Still, after 2012’s superb performance, 2013 is a little bit of a let down. What we get is a Mezzo, a Mezzo Soprano, and Stephen Costello’s Tenor -a singer Pam Kraken of the North County Times said “a lovely, ringing tenor with a pleasing top, clarity, evenness of tone and warm romantic sound.” And really, in keeping with everybody on stage, including accompanist Bradley Moore, a superb pianist, what came through was a strength of character of performance.
But the evening needed a deeper voice, a baritone or a bass. In the past we’ve heard Baritone Paolo Szot, who you might remember for “South Pacific” and just last year we had bass-baritone John Del Carlo, whose bravado “The Elixir Of Love”, sharing the stage with his two co-stars. is not equaled tonight. This year we get a soprano, a mezzo soprano and a tenor and it could have used something a little, well deeper.

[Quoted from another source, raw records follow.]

/-- R307, R308, R310, R318, R322, R323: flits, the link protocol, the refusal of a burst, device time and the host pair. Rules of the model's
own: a packet's identifier in its first eight payload bytes (log 29), the tag of a burst in its last eight (log 62), and TSTATUS by an offset of
at most 20 ns (log 30). -/
def Obligations.LinksAndTime : Prop :=
  ∀ s : State,
    (∀ link : Nat, let p := s.port link
      let sent (t : State) (q : Port) : Prop := t.port link = q ∧ t.mem = s.mem ∧ ∀ n, n ≠ link → t.port n = s.port n
      let had (n : Nat) : Prop := ∃ e ∈ s.ports, e.1 / 32 = link / 32 ∧ n ∈ e.2.ids
      let there := s.linkThere link = true
      (¬there → exec (.stomp link) s = .next s ∧ exec (.retryTimeout link) s = .next s ∧ exec (.retrain link) s = .next s
        ∧ exec (.portDown link) s = .next s ∧ (∀ b, exec (.flitReceive link b) s = .next s) ∧ (∀ ok, exec (.retrainingEnd link ok) s = .next s)
        ∧ ∀ ack, exec (.idleFlit link ack) s = .next s ∧ exec (.nakFlit link ack) s = .next s)
      ∧ (p.state = 0 → there → p.rxSeq < 4096 → p.retry = [] →
        (∀ (typ : Nat) (b : List Byte), b.length = 72 → flitGood b = true → flitType b = typ → flitSeq b = p.rxSeq →
          let x := b.take 64
          let q := { p with rxSeq := (p.rxSeq + 1) % 4096, nakSent := false }
          (typ = 1 → Runs s (.flitReceive link b) fun t => sent t { q with inPkt := x })
          ∧ (typ = 2 → Runs s (.flitReceive link b) fun t => sent t { q with inPkt := p.inPkt ++ x })
          ∧ (typ = 4 → State.tagsGood x = true → ¬had (natAt x 0 8) → Runs s (.flitReceive link b) fun t =>
              sent t { q with inPkt := [], accepted := p.accepted ++ [x], ids := p.ids ++ [natAt x 0 8] })
          ∧ (typ = 4 → State.tagsGood x = false ∨ had (natAt x 0 8) → Runs s (.flitReceive link b) fun t => sent t { q with inPkt := [] })
          ∧ (typ = 3 → let y := p.inPkt ++ x
              (State.tagsGood y = true → ¬had (natAt y 0 8) → Runs s (.flitReceive link b) fun t =>
                sent t { q with inPkt := [], accepted := p.accepted ++ [y], ids := p.ids ++ [natAt y 0 8] })
              ∧ (State.tagsGood y = false ∨ had (natAt y 0 8) → Runs s (.flitReceive link b) fun t => sent t { q with inPkt := [] })))
        ∧ (∀ b : List Byte, flitGood b = false → (p.nakSent = true → exec (.flitReceive link b) s = .next s)
          ∧ (p.nakSent = false → Runs s (.flitReceive link b) fun t =>
              sent t { p with nakSent := true, sent := p.sent ++ [flit 9 0 ((p.rxSeq + 4095) % 4096) []] }))
        ∧ (Runs s (.stomp link) fun t => sent t { p with rxSeq := (p.rxSeq + 1) % 4096, nakSent := false, inPkt := [] })
        ∧ ∀ ack : Nat, exec (.idleFlit link ack) s = .next s)
      ∧ (p.state = 0 → there → p.waiting = [] → ∀ (l r : List (List Byte)) (f : List Byte), p.retry = l ++ f :: r → l.length < 512 →
        (∀ j, j < p.retry.length → (p.retry[j]?).map flitSeq = some ((flitSeq (p.retry.headD []) + j) % 4096)) → p.retry.length ≤ 512 →
        let kept := State.openPacket p.begun (l ++ [f])
        Runs s (.idleFlit link (flitSeq f)) (fun t => sent t { p with retry := r, resends := 0, since := s.time.ns, begun := kept })
        ∧ Runs s (.nakFlit link (flitSeq f)) fun t =>
            sent t { p with retry := r, resends := if r = [] then 0 else 1, sent := p.sent ++ r, since := s.time.ns, begun := kept })
      ∧ (p.state = 0 → there → p.retry ≠ [] → p.resends < 16 → p.since + 1000 ≤ s.time.ns → Runs s (.retryTimeout link) fun t =>
          sent t { p with resends := p.resends + 1, sent := p.sent ++ p.retry, since := s.time.ns })
      ∧ (s.time.ns < p.since + 1000 → exec (.retryTimeout link) s = .next s)
      ∧ (p.state = 0 → 16 ≤ p.resends → exec (.retryTimeout link) s = .next s
          ∧ (there → exec (.retrain link) s = .next (s.modPort link fun p => { p with state := 1 })))
      ∧ (p.resends < 16 → exec (.retrain link) s = .next s)
      ∧ (p.state = 1 → there → exec (.retrainingEnd link false) s = .next (s.modPort link fun p => { p with fails := p.fails + 1 })
          ∧ (p.waiting = [] → Runs s (.retrainingEnd link true) fun t =>
              sent t { p with state := 0, fails := 0, resends := if p.retry = [] then 0 else 1, sent := p.sent ++ p.retry,
                              since := if p.retry = [] then p.since else s.time.ns }))
      ∧ (p.state = 1 → there → 3 ≤ p.fails → p.retry = [] → p.waiting = [] → Runs s (.portDown link) fun t => t.mem = s.mem ∧ (t.port link).state = 2)
      ∧ (p.fails < 3 → exec (.portDown link) s = .next s))
    ∧ (∀ q : Req, ReqPending s q → s.homePkg q.ctx q.va ≠ q.pkg →
        let l := s.mem.reqs.map fun x => if x.rid = q.rid then { x with naks := x.naks + 1 } else x
        (q.naks < 2 → Runs s (.endToEndNak q.rid) fun t => t.mem = { s.mem with reqs := l } ∧ t.ctxs = s.ctxs)
        ∧ (2 ≤ q.naks → ∀ x, s.ctx? q.ctx = some x → Runs s (.endToEndNak q.rid) fun t =>
          t.mem = { s.mem with reqs := s.mem.reqs.filter fun x => x.rid != q.rid } ∧ t.ctx? q.ctx = some { x with fatal := some (x.fatal.getD (.integrity, q.va)) }))
    ∧ (∀ (pkg : Nat) (d : Int), s.relay.primary = some pkg →
        let r := { s.relay with tstatus := if d.natAbs ≤ 20 then 2 else 1, toffset := d }
        (1000000 ≤ d → exec (.ptpMessage pkg d) s = .next { s with relay := r, time := { s.time with ns := s.time.ns + d.toNat, slew := 0 } })
        ∧ (d < 1000000 → exec (.ptpMessage pkg d) s = .next { s with relay := r, time := { s.time with slew := d } }))
    ∧ (∀ (pkg : Nat) (d : Int), s.relay.primary ≠ some pkg → exec (.ptpMessage pkg d) s = .next s)
    ∧ (∀ pkg : Nat, (s.host pkg).flitAt ≠ 0 → s.time.ns < (s.host pkg).flitAt + 1000000 → exec (.timeFlit pkg) s = .next s)
    ∧ (∀ pkg : Nat, pkgThere pkg = false → exec (.timeFlit pkg) s = .next s)
    ∧ (∀ pkg : Nat, pkgThere pkg = true → (s.host pkg).flitAt = 0 ∨ (s.host pkg).flitAt + 1000000 ≤ s.time.ns → Runs s (.timeFlit pkg) fun t =>
        t.mem = s.mem ∧ t.time = s.time ∧ t.host pkg = { s.host pkg with flitAt := s.time.ns } ∧ ∀ n, t.port n =
        if n / 32 = pkg ∧ (s.port n).state = 0 ∧ s.linkThere n = true then
          { s.port n with sent := (s.port n).sent ++ [flit 10 0 (((s.port n).rxSeq + 4095) % 4096) []] } else s.port n)
    ∧ (s.relay.tstatus ≠ 0 → exec .grandmasterLoss s =
        .next { s with relay := { s.relay with tstatus := 3 }, time := { s.time with slew := 0 } })
    ∧ (s.relay.tstatus = 0 → exec .grandmasterLoss s = .next s)
    ∧ ∀ a b : Nat, s.relay.primary = some a → s.relay.standby = some b →
        (s.relay.beat + 100000 ≤ s.time.ns → a ∉ s.relay.failed →
          exec .heartbeat s = .next { s with relay := { s.relay with beat := s.time.ns } })
        ∧ (a ∈ s.relay.failed → exec .heartbeat s = .next s)
        ∧ (s.time.ns < s.relay.beat + 100000 → exec .heartbeat s = .next s)
        ∧ (s.time.ns < s.relay.beat + 1000000 → exec .failover s = .next s)
        ∧ (s.relay.beat + 1000000 ≤ s.time.ns → Runs s .failover fun t => t.relay = { s.relay with
            primary := some b, standby := none, head := s.relay.mhead, cutOff := s.relay.cutOff ++ [a], mirror := [] }
          ∧ t.mem = s.mem ∧ t.blocks = s.blocks ∧ ∀ l, t.launch? l = (s.launch? l).map fun x => { x with reports := [] })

The first three arias of the evening are too quiet for an over warmed audience and it takes Stephen Costello’s Donizetti to wake the audience up; his voice filled with power and full of character Costello creams it, and indeed, the last song before the intermission, also Donizetti, a pas de deux from “Lucia di Lammermoor”, is the best singing of the evening, at over ten minutes in length it gave the duo the time to develop the melody to its natural conclusion.
But if there was a star Tuesday night it was Isabel. The local girl made good was not merely lovely but also a fine actress capable of bringing to life teenage love and romantic heartbreak. She is a natural comedian as well with a lightness on her feet (when not tripping over them) which belies the soap operairness of opera. A captivating figure on stage, her next performance is as Dorabellain in Cosi Fan Tutti at the Met.
The three Bernstein-Sondheim songs that concluded the evening were lovely and the two sopranos at the encore, were both first rate and absolutely, this is a fine way to get some really beautiful music in your life. If there is anything lovelier than “One Hand, One Heart” in a midsummer’s night, on the west side of this story, it is hard to imagine what it is.